City Schools, March 2009

Eighth Grade Students Get a Leg Up In High School Math

03/30/2009

Every weekend, more than 200 New York City students head to public school classrooms to prepare for the State’s Integrated Algebra Regents exam. But unlike the ninth and tenth-graders who are preparing for the rigorous June exam, these students haven’t even started high school.

Students at eight public middle schools are participating in the Department of Education’s Middle School Regents Initiative, a program that provides eighth-graders in some of the City’s highest-needs middle schools with the opportunity to learn advanced algebra and take the Regents exam before beginning high school. The program is part of the Department’s Campaign for Middle School Success, a comprehensive effort launched by the DOE last year to improve academic achievement in the City’s middle schools—both among students who have fallen behind and among more advanced students who require accelerated learning.

“We know that how students perform in middle school is a strong predictor of whether they’ll graduate from high school and move on to college,” said Dr. Sabrina Hope King, the Department’s Chief Academic Officer for Teaching and Learning. “As a department we’ve focused a lot of attention on making sure that middle school students have extra support and continued opportunities to excel. This objective is at the core of the Regents Initiative.”

The Middle School Regents Initiative functions through a partnership between teachers at participating middle schools and their counterparts at three City high schools—Frederick Douglass Academy in Harlem, Benjamin Banneker Academy in Brooklyn, and Grover Cleveland High School in Queens. Middle and high school educators work together from December through June to develop lessons that feature advanced concepts that are adjusted to accommodate the learning habits of middle school students.

Participating in the program is a big commitment for students: New York State requires that students have 120 hours of classroom preparation before taking the exam. That means each eighth-grader must attend six hours of after-school classes each week, as well as participating in tutoring sessions every Saturday. The weekday lessons take place at students’ middle schools. On Saturday, the students and their math teachers travel to their partner high schools for sessions with high school math teachers.

Students at IS 349 in Bushwick, one of the participating middle schools, say the hard work is worth it.

“At the beginning, none of us really wanted to do this,” said Roseley Disla, an eighth-grader at IS 349. “But now we just want to see how much further we can go.”

Roseley’s diligence has already started to pay off for her; earlier this month she was admitted to Brooklyn Tech, one of New York’s top selective high schools.
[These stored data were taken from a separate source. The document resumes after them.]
/-! ### RELEASE (R298) -/

/-- The session of a CLAIMED part ends with RELEASE. -/
theorem releaseNow_frame (s : State) (h : Hdr) : let t := releaseNow s h
    t.glob.jobState = 1 ∧ t.job = {} ∧ t.rings.held = [] ∧ t.cnt.userRead = false ∧ t.mem = s.mem ∧ t.frame = s.frame := by
  obtain ⟨u, act, xfers, hdropped, hheld, hdrop⟩ := dropSession_frame s
  obtain ⟨_, _, _, _, _, _, _, hu⟩ := hdropped.frame
  let v : State := { dropSession s with job := {}, cnt := { (dropSession s).cnt with userRead := false, pendUser := none } }
  obtain ⟨_, _, _, _, _, _, _, hidle⟩ := (setJobState_reported v 1).frame
  obtain ⟨_, _, _, _, _, _, _, hdone⟩ := (complete_reported (setJobState v 1) h 0 0).frame
  have hkept : (complete (setJobState v 1) h 0 0).rings.held = (dropSession s).rings.held :=
    (pushCq_held _ _ _ _ _).trans (setJobState_frame v 1).2
  intro t
  have ht : t = complete (setJobState v 1) h 0 0 := rfl
  refine ⟨?_, ?_, ?_, ?_, ?_, ?_⟩
  · rw [ht, hdone, hidle]
  · rw [ht, hdone, hidle]
  · rw [ht, hkept, hdrop]
    exact hheld
  · rw [ht, hdone, hidle]
  · rw [ht, hdone, hidle]
    show (dropSession s).mem = _
    rw [hdrop, hu]
  · rw [ht, hdone, hidle]
    show (dropSession s).frame = _
    rw [hdrop, hu]

/-- RELEASE of a CLAIMED session by its owner. -/
theorem exec_release {s : State} {h : Hdr} {flags : Nat} (ha : alive s = true) (hwf : h.wf = true) (hflags : h.flags < 4)
    (hcq : h.cq < 4) (hforce : flags < 2) (hdeg : degraded s = false) (hserved : schedAway s = false)
    (hstate : s.glob.jobState = 2) (howner : h.owner = s.job.session) : exec (.release h flags) s = .next (releaseNow s h) := by
  have hop : (Instr.release h flags).wf = true := by
    simp only [Instr.wf, hwf, fits, Bool.true_and, decide_eq_true_eq]
    omega
  have hhead : headBad h = none := by simp [headBad, Nat.not_le.mpr hflags, Nat.not_le.mpr hcq]
  refine (whenAlive_next (.release h flags) s _ hop ha).trans (congrArg _ ?_)
  simp [runRelease, gate, hdeg, hserved, hhead, hstate, howner, firstOf, badIf, Nat.not_le.mpr hforce]

/-- Settles O35: a CLAIM opens the session in the state it finds, and a RELEASE leaves nothing of it. -/
theorem sessionIsClaimedAndReleased : Obligations.SessionIsClaimedAndReleased := by
  unfold Obligations.SessionIsClaimedAndReleased
  intro s h major minor flags ha hwf hflags hcq howner hmajor hminor hforce hdeg hserved
  have hclaim := exec_claim ha hwf hflags hcq howner hmajor hminor hforce hdeg hserved
  refine ⟨fun hidle => ?_, fun horphaned hsession => ?_, fun hlo hhi => ?_, fun hclaimed hsession => ?_⟩
  · obtain ⟨hglob, hjob, hmem, hframe, hfolios, hsq⟩ := openSession_keeps s h major 2
    refine ⟨openSession s h major 2, (hclaim (by omega)).trans (by simp [hidle]), ?_, ?_, ?_, ?_, hmem, hframe, hfolios, hsq⟩
    · rw [hglob]
    all_goals rw [hjob]; rfl
  · obtain ⟨hglob, hjob, hmem, hframe, _⟩ := openSession_keeps s h major s.job.savedState
    refine ⟨openSession s h major s.job.savedState, (hclaim (by omega)).trans (by simp [horphaned, hsession]),
      ?_, ?_, ?_, ?_, hmem, hframe⟩
    · rw [hglob]
    all_goals rw [hjob]; rfl
  · rw [hclaim (by omega), if_pos (by simp; omega)]
  · exact ⟨_, exec_release ha hwf hflags hcq hforce hdeg hserved hclaimed hsession, releaseNow_frame s h⟩

end Sys2Proof.Machine
end

section
/-! SUPPORT. The end of a job: what stops, what comes on again, and what an activation that waited for it leaves alone. -/

namespace Sys2Proof.Machine

open Sys2Proof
Another eighth-grader, Russell Brown, says he’s “confident each of [the 36 participating students at IS 349] will pass the June exam.”

IS 349 Principal Roy Parris says the program is helping students.

“For many of them, this didn’t seem possible before,” he noted. “But now they’re starting to see that, with work, they can perform academically at the highest levels. They’re growing up intellectually. This confidence is the most valuable part of what’s happening here.”